Although we have not had good precipitation in 2022, a couple slider storms have left dustings in the high country and access can be an undesired, muddy adventure as early runoff continues. With this in mind, Darren and I ventured southward into the Mojave to find the south-facing slopes of Gold Mountain above Bonnie Claire Flat. It is a long but easy drive through Tonopah and Goldfield before turning west toward Scotty’s Castle and the former northern, paved entrance to Death Valley National Park – the road remains closed where, several years ago, the headward drainage of an alluvial fan reclaimed the highway near the castle grounds. It makes for a quiet section of highway along Bonnie Claire between Gold Mountain and the Grapevine Mountains.
We turn northward up the fan, encountering traces of Bonnie Claire Airfield before tracing our way to some mining prospects at the toe of the mountain front. There is a cool breeze as we head out, but we are soon warm as we gain elevation. On a moderate slope we walk up loose, dusty scree with Joshua trees scattered among granitic boulders. Prospects dot the hillsides where seams of hydro-altered rocks and occasional volcanic dikes run through their host outcrops; these intrepid miners chased riches promised by the historic strikes of nearby districts, and who could pass up “Gold Mountain”?
The scattered Joshua trees give way, with elevation, to a pinyon woodland where a few Pinyon Jays call out – I fail to see the talkative birds, however.

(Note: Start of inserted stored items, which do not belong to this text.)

-- ==== Sys2Proof/Machine/Step.lean ====
section
/-! DEFINITION. One step of the block: the command at the front of the queue, or one MCLK cycle when the queue is empty. -/

namespace Sys2Proof.Machine
open Sys2Proof

/-- The command a table word spells is put at the front of the queue; the state stays where the word spells none. -/
def State.withFetchWord (s : State) (nbits w : Nat) : State :=
  match decodeTableWord nbits w with
  | some i => { s with pending := i :: s.pending }
  | none => s

/-- One step: the front command runs with the rest of the queue waiting; with nothing waiting, one MCLK cycle passes. -/
def step (s : State) : Host.Outcome State Fault Refusal :=
  match s.pending with
  | c :: rest => exec c { s with pending := rest }
  | [] => done (tick s)

end Sys2Proof.Machine
end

Darren reaches a small cornice which preserves the recent snowy turbidity of recent storms; the small wave climbs from the ridgeline but we step over and through to reach the rocky slope of the summit outcrop. A square cairn protrudes from the summit where we can look westward to the Sierran Crest and eastward into the Basin and Range. It is a simple but very worthwhile summit, as is most often the case in the smaller isolated ranges throughout Nevada.
We drop southward to look for one of the larger prospects among a dense pinyon grove. Our descent takes us too far west, a bouldery outcrop and sandy canyon drawing us downward. I am not, however, overly fascinated by the old mines, so we take the descent following game trails toward the fans that feed into Bonnie Clair. We are quickly back to the truck where we marvel at the afternoon warmth. It is time to return to the chill of the northern valleys and we head homeward. A good day for a high point outing, taking advantage of windshield time to catch up with my brother and feel the warmth of a winter day at the edge of Death Valley.